Re: upgrading source code in local repository
From: Ryan Schmidt <subversion-2011a_at_ryandesign.com>
Date: Tue, 2 Aug 2011 23:10:08 -0500
On Aug 1, 2011, at 05:31, Ulrich Eckhardt wrote:
> On Friday 29 July 2011, Brecht Ameije wrote:
I think perhaps you still misunderstand. Correct, svn_load_dirs.pl does not preserve your local changes. That's not its job. You never run svn_load_dirs.pl on directories or parts of the repository that contain any changes. You only run them on pristine copies of the vendor software.
Example:
svn mkdir $URL/vendor
/vendor in the repository will contain copies of all the third-party software you want to keep track of. You will never make your own changes to that code in this part of the repository. These will always represent exact copies of the upstream source.
Let's say you want to keep track of a third-party software called foo. It's currently at version 1.1. You download the tarball of version 1.1 and you import it into the repository at this path:
svn mkdir $URL/vendor/foo
"current" is analogous to the "trunk" of a project that you're developing, but it's not called "trunk" here because "trunk" is a place where you make changes, and you're not going to be making any changes here.
Now you make a copy of current and call it 1.1:
svn cp $URL/vendor/foo/current $URL/vendor/foo/1.1
This is like a "tag" in a project that you're developing.
Finally, you copy version 1.1 into another location in the repository where you want to use it. Let's say that foo will be used inside a project you're developing called bar, so perhaps you run:
svn cp $URL/vendor/foo/1.1 $URL/bar/trunk/libs/foo
Now you have a copy of foo 1.1 in the libs directory in the trunk of your bar project. You can edit that copy of foo to your heart's content.

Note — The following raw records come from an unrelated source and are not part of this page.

-- ==== Sys2Proof/Machine/Units.lean ====
section
/-! DEFINITION. The parts of the state that belong to the whole unit: frame timing, stored images, firmware,
identity, supplies, memories, diagnostics, and the redundant pair. -/

namespace Sys2Proof.Machine

/-! ## Run state (R493 to R505) -/

/-- What the unit as a whole does. -/
inductive RunMode where
  /-- Frames run (or strobe 0 is about to open frame 0 at the end of step 5). -/
  | running
  /-- Stopped by the orderly stop of R493. -/
  | stopped
  /-- OFF standby state (R504). -/
  | off
  /-- Start-up holds after step 1 because RST_BTN is closed (R503). -/
  | held
  /-- No firmware slot can be taken (R496), or the self-test failed twice in lockstep (R497). -/
  | dead
  /-- A pair unit waits for its role decision (R423). -/
  | deciding
  deriving DecidableEq, Repr

/-- Work of a frame: how far it has come (R37). -/
inductive Phase where
  /-- Cell records are arriving. -/
  | gather
  /-- The engines evaluate; the Nimbus pairs and END entries are still outstanding. -/
  | evaluate
  /-- The frame is complete; the next strobe has not come. -/
  | complete
  deriving DecidableEq, Repr

/-! ## Frame timing (R45 to R50, R72) -/

/-- The Zenith frame scheduler, the open frame record and the frame status counters. -/
structure FrameClk where
  frameNo  : Nat := 0
  strobeAt : Nat := 0
  lag      : Nat := 0
  prevLen  : Nat := 0
  /-- Sum of PREV_LEN over the frame records since start-up (R345). -/
  total    : Nat := 0
  /-- L(n − 2), for the sum of R233. -/
  prevLen2 : Nat := 0
  asyncCount : Nat := 0
  deferCount : Nat := 0
  stretched : Bool := false
  shortened : Bool := false
  /-- LONG of the open frame's record: FRAME_LONG was raised for frame n − 1. -/
  longRec   : Bool := false
  /-- FRAME_LONG has been raised for the open frame, and the live summary bit. -/
  longNow   : Bool := false
  longLive  : Bool := false
  overrun   : Bool := false
  ovrFrames : Nat := 0
  maxLag    : Nat := 0
  maxLen    : Nat := 0
  nStretched : Nat := 0
  nShortened : Nat := 0
  nLong     : Nat := 0
  nOverrun  : Nat := 0
  nDeferred : Nat := 0
  lastLen   : Nat := 0
  clr       : Bool := false
  /-- Instant at which the open frame's results and outputs were complete. -/
  doneAt    : Nat := 0
  deriving DecidableEq, Repr

/-- The RO header fields of a running or stored image that the node itself writes (R541). -/
structure Header where
  storeCrc   : Nat := 0
  generation : Nat := 0
  cfgCrc     : Nat := 0
  safeCrc    : Nat := 0
  confirmed  : Nat := 0
  firstFrame : Nat := 0
  pwr        : Nat := 0
  deriving DecidableEq, Repr

/-- A stored configuration slot (R548, R549): its body and header, whether a store was cut off or failed, and whether the latest
start-up refused its image under a commit rule (R551). -/
structure Slot where
  image    : Image := []
  hdr      : Header := {}
  torn     : Bool := false
  refused  : Bool := false
  deriving DecidableEq, Repr

/-- A store in progress (R549): slot 0 A or 1 B, whether a readback has failed once, and its content. -/
structure Store where
  slot    : Nat := 0
  retried : Bool := false
  content : Slot := {}
  deriving DecidableEq, Repr

/-- A configuration accepted for the next strobe (R331), with the frame of effect's event source. -/
structure NextCfg where
  image  : Image := []
  cfgCrc  : Nat := 0
  safeCrc : Nat := 0
  /-- Source of 0301h: owner code, or FFh for a trim. -/
  source : Nat := 0
  deriving DecidableEq, Repr

/-- One firmware slot in flash (R496). -/
structure Firmware where
  valid : Bool := false
  gen   : Nat := 0
  ver   : Nat := 0
  crc   : Nat := 0
  fails : Nat := 0
  deriving DecidableEq, Repr

/-- Identity data as stored at manufacture (R521). -/
structure Ident where
  order   : Nat := 0
  witness : Bool := false
  /-- SERIAL, 10 BCD digits. -/
  serial  : Nat := 0
  lot     : Nat := 0
  wafer   : Nat := 1
  dieX    : Nat := 0
  dieY    : Nat := 0
  issue   : Nat := 0
  week    : Nat := 1
  year    : Nat := 0
  /-- MAC_BASE, first octet in the low byte. -/
  mac     : Nat := 0
  uid     : Nat := 0
  crc     : Nat := 0
  deriving DecidableEq, Repr

/-! ## Supplies (R491) -/

/-- A supervised feed: state 0 good, 1 LOW, 2 HIGH, 3 ABSENT, and its voltage in mV. -/
structure Feed where
  state : Nat := 0
  mv    : Nat := 0
  deriving DecidableEq, Repr

/-- Power, reset and start-up state of the unit (R490 to R508). -/
structure Power where
  feedA  : Feed := {}
  feedB  : Feed := {}
  /-- Cause of the latest start-up and end reason of the run before it (R507). -/
  cause  : Nat := 1
  ended  : Nat := 0
  /-- End reason that the next start-up will report (MRAM counter block). -/
  endNext : Nat := 0
  /-- Configuration slot that start-up took: 0 A, 1 B, FFh empty. -/
  cfgSlot : Nat := 0xFF
  cfgEmpty : Bool := true
  fwFallback : Bool := false
  identBad : Bool := false
  haloFault : Bool := false
  rstStuck : Bool := false
  /-- RST_BTN is disregarded until it has been seen open for 50 ms (R503). -/
  rstIgnored : Bool := false
  /-- Start-up that holds after step 1: its reference, and the codewords that failed its clear (R478, R503). -/
  heldAt   : Nat := 0
  heldClear : List (Nat × Nat × Nat × Nat) := []
  /-- A warm restart follows once its reply has left: end reason 3 (R501). -/
  restartDue : Bool := false
  /-- ENABLE is closed, and has been closed since the wake (R504, R505). -/
  enable : Bool := true
  enableSeen : Bool := true
  /-- Alarms found fired when frame 0 opened, as a mask: they are stamped with LATE (R462). -/
  late   : Nat := 0
  deriving DecidableEq, Repr

/-! ## Memories (R466 to R486) -/

/-- Health of one memory (R486), with its recent corrections as (bank, operating ms) and its Haze passes. -/
structure MemSt where
  corr      : Nat := 0
  uncorr    : Nat := 0
  marchFail : Nat := 0
  lastBank  : Nat := 0
  lastKind  : Nat := 0
  lastCw    : Nat := 0
  lastReq   : Nat := 0xFF
  scrubs    : Nat := 0
  marches   : Nat := 0
  wear      : Bool := false
  slow      : Bool := false
  recent    : List (Nat × Nat) := []
  /-- Instants at which the scrub pass and the march pass in progress began, in Zenith cycles. -/
  scrubFrom : Nat := 0
  marchFrom : Nat := 0
  /-- The next march pass goes in descending codeword order (R482). -/
  marchDown : Bool := false
  /-- The raw codewords, keyed by 65,536 × bank + codeword: 40 bytes with byte 0 lowest, and for MRAM the 72 bits of a word. An
  unlisted one is 0, a codeword as the start-up clear leaves it (R472, R478). A content that other fields of the state hold is not
  repeated here: its codeword is held as the difference to the codeword of that content, which decodes alike because the code is
  linear (log 65). -/
  words     : Tab Nat := []
  /-- A yielded step waits to be repeated: bank, first codeword, march. -/
  again     : Option (Nat × Nat × Bool) := none
  deriving DecidableEq, Repr

/-! ## Diagnostics (R512 to R519) -/

/-- Diagnostics of one cell (R518). -/
structure CellDiag where
  statAcc  : Nat := 0
  couplers : Nat := 0
  restarts : Nat := 0
  /-- Temperature in °C, signed. -/
  temp     : Int := 0
  therm    : Bool := false
  /-- CELL_THERM of the latest latch, as the region has reported it (R514). -/
  thermSeen : Bool := false
  /-- A downstream coupler error since the previous latch. -/
  downErr  : Bool := false
  /-- A coupler error stands, its latest cause (R519), and frames since it. -/
  standing : Bool := false
  cause    : Nat := 0
  clean    : Nat := 0
  deriving DecidableEq, Repr

/-- Diagnostics of one block (R518). -/
structure BlkDiag where
  islandMv : Nat := 0
  fsMv     : Nat := 0
  tCyc     : Nat := 0
  cycFrom  : Nat := 0
  stFail   : Nat := 0
  /-- Common fault bit of the latest evaluated frame (R512). -/
  fault    : Bool := false
  deriving DecidableEq, Repr

/-- Diagnostics of one region (R517, R518). -/
structure RegDiag where
  feedA   : Feed := {}
  feedB   : Feed := {}
  /-- Clock deviation in 0.1 ppm, and seconds in a row within 100 ppm. -/
  clkDev  : Int := 0
  clkGood : Nat := 0
  clkFault : Bool := false
  upErrs  : Nat := 0
  hartFail : Nat := 0
  bist    : Nat := 0
  hznSeq  : Nat := 0
  silent  : Nat := 0
  deriving DecidableEq, Repr

/-- A clock compared with the Zenith clock (R514). -/
structure ClkChk where
  dev   : Int := 0
  good  : Nat := 0
  fault : Bool := false
  deriving DecidableEq, Repr

/-- Diagnostics of the module (R516, R518). -/
structure ModDiag where
  eth : ClkChk := {}
  can : ClkChk := {}
  zen : ClkChk := {}
  boardTemp : Int := 0
  /-- Held bits of the summary. -/
  lockstep  : Bool := false
  memUncorr : Bool := false
  memCollide : Bool := false
  memMarch  : Bool := false
  collide   : Nat := 0
  nPoisoned : Nat := 0
  lastPoisoned : Nat := 0
  deriving DecidableEq, Repr

/-! ## Redundant pair (R412 to R443) -/

/-- One Contrail lane (R424): up, its error count, and the instants of its latest errors. -/
structure Lane where
  up     : Bool := false
  errs   : Nat := 0
  recent : List Nat := []
  /-- Instant from which the lane has been free of errors: its latest error, its fall, or the start of the unit (R424). -/
  cleanAt : Nat := 0
  /-- The lane failed its self-test and stays down for the run (R497). -/
  broken : Bool := false
  deriving DecidableEq, Repr

/-- The pair as this unit sees it (R441), with its progress. -/
structure Pair where
  /-- Role code of R418. -/
  role   : Nat := 0
  unitB  : Bool := false
  sync   : Nat := 0
  lane0  : Lane := {}
  lane1  : Lane := {}
  holdA  : Nat := 0
  holdB  : Nat := 0
  token  : Nat := 0
  /-- Instant of the latest change of the token (R423). -/
  tokenAt : Nat := 0
  cause  : Nat := 0
  tries  : Nat := 0
  syncFrame : Nat := 0
  takeovers : Nat := 0
  digestFail : Nat := 0
  /-- Channels with SHADOW set (bit c), and run lengths of mismatch and agreement (R429). -/
  shadow : Nat := 0
  shadowRun : Tab Nat := []
  partnerCfg : Nat := 0
  partnerFw  : Nat := 0
  partnerSerial : Nat := 0
  /-- Latest marker of the active, its frame number and instant (R426). -/
  marker   : Nat := 0
  markerAt : Nat := 0
  /-- PREV_LEN and lag of the frame record that came with the marker. -/
  markerLen : Nat := 0
  markerLag : Nat := 0
  /-- DEFER_COUNT of that record. -/
  markerDefer : Nat := 0
  /-- The active's frame record, entries, cell and CJC records of frame `marker` are complete. -/
  inputs   : Bool := false
  /-- This unit's digest of its latest complete frame, with its frame number. -/
  digest   : Option (Nat × Nat) := none
  /-- The partner's digest of a frame that this unit has not completed yet. -/
  heard    : Option (Nat × Nat) := none
  /-- The standby's notice for the open frame has come, or its wait has ended (R426). -/
  noticed  : Bool := false
  /-- The standby has acknowledged the inputs of this frame number. -/
  acked    : Option Nat := none
  /-- Digests that have agreed in the compare phase (R440). -/
  agreed   : Nat := 0
  /-- Since when the conditions of R438 have held without a break. -/
  readyFrom : Option Nat := none
  attempt  : Nat := 0
  /-- A SWITCHOVER assigned to this frame is under way (R436); the hold is lowered. -/
  switchAt : Option Nat := none
  lowered  : Bool := false
  /-- The unit is in a cold takeover: the strobe that sets its enable flag (R435). -/
  cold     : Option Nat := none
  /-- After a hot takeover: the strobe whose input records are written with STALE (R433). -/
  hot      : Option Nat := none
  deriving DecidableEq, Repr

/-- The witness's Halo logic (R421). -/
structure Witness where
  holder  : Option Nat := none
  /-- Instant at which the holder was named; its grace ends 100 µs later. -/
  namedAt : Nat := 0
  grace   : Bool := false
  startAt : Nat := 0
  deriving DecidableEq, Repr

/-! ## Images of a frame -/

/-- The output image (R38, R66): DO states as a mask over channels, and AO-I currents in nA. -/
structure OutImg where
  dos : Nat := 0
  aos : Tab Int := []
  deriving DecidableEq, Repr

/-- What a reader sees of the latest complete frame (R323, R374). -/
structure FrameImg where
  frame  : Nat := 0
  res    : Tab Rec := []
  points : Tab AlmPt := []
  groups : Tab Grp := []
  call   : Nat := 0
  safe   : Tab Rec := []
  /-- Image that evaluated it. -/
  image  : Image := []
  deriving DecidableEq, Repr

/-- An open trace stream (R69): its first frame, the last frame sent, the next segment, and the bytes not yet sent, each run with the
frame that is sent whole once it has left. -/
structure Trace where
  first   : Nat := 0
  last    : Nat := 0
  segment : Nat := 0
  out     : List (Nat × List Byte) := []
  deriving DecidableEq, Repr

/-- The host side of the ports: sessions, replies that are pending, ownership and the trace stream. -/
structure Hosts where
  sess   : Tab Session := []
  pend   : List Pending := []
  owner  : Owner := {}
  trace  : Option Trace := none
  deriving DecidableEq, Repr

/-- The owner and the ports whose claims are collected have sessions (R343, R348). -/
def Hosts.sessioned (h : Hosts) : Bool :=
  let held (c : Nat) : Bool := decide ((tabGet {} h.sess c).id ≠ 0)
  (match h.owner.owner with
    | some c => held c
    | none => true) && h.owner.claims.all fun x => held x.code

/-- Replay (R70): the next segment, the bytes not yet replayed, and whether the snapshot has been taken at a strobe, from
which on the bytes are frames. -/
structure Replay where
  next  : Nat := 0
  bytes : List Byte := []
  begun : Bool := false
  /-- The host side of the recorded run; while an input of the trace is processed, the live one. -/
  hosts : Hosts := {}
  /-- An input of the trace is being processed. -/
  within : Bool := false
  deriving DecidableEq, Repr

/-- Bit `i` of a mask set or cleared. -/
def setBit (m i : Nat) (v : Bool) : Nat := if v = m.testBit i then m else m ^^^ 2 ^ i

end Sys2Proof.Machine
end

Next, imagine a new version 1.2 of foo is released and you want to upgrade the foo in the bar project to that verison.
So you download the tarball of foo 1.2 and use svn_load_dirs.pl to update $URL/vendor/foo/current to version 1.2. svn_load_dirs.pl will also copy that to $URL/vendor/foo/1.2 for you if you ask it to.
Now you can go into your working copy of bar/trunk/libs/foo and run:
svn merge $URL/vendor/foo/1.1 $URL/vendor/foo/1.2 .
That is: You ask subversion to apply changes that occurred between foo 1.1 and 1.2 to your existing (and possibly modified) copy of foo 1.1. You commit it, stating in the message that you updated it to 1.2. Done.
>> Running /usr/bin/svn add -N --targets
Correct, the @ sign has special meaning in subversion. If a filename has an @ in it, subversion will think you are asking for that special meaning and will probably not do what you meant. To work around that, you append an @ to the end of the filename. That is what the script is probably doing here and why you are seeing "@" at the end of each filename. It is not a bug; it is a feature of subversion, and a feature of svn_load_dirs.pl that it is trying to handle all filenames correctly for you, even those containing an @.
This does not explain why it failed for you though.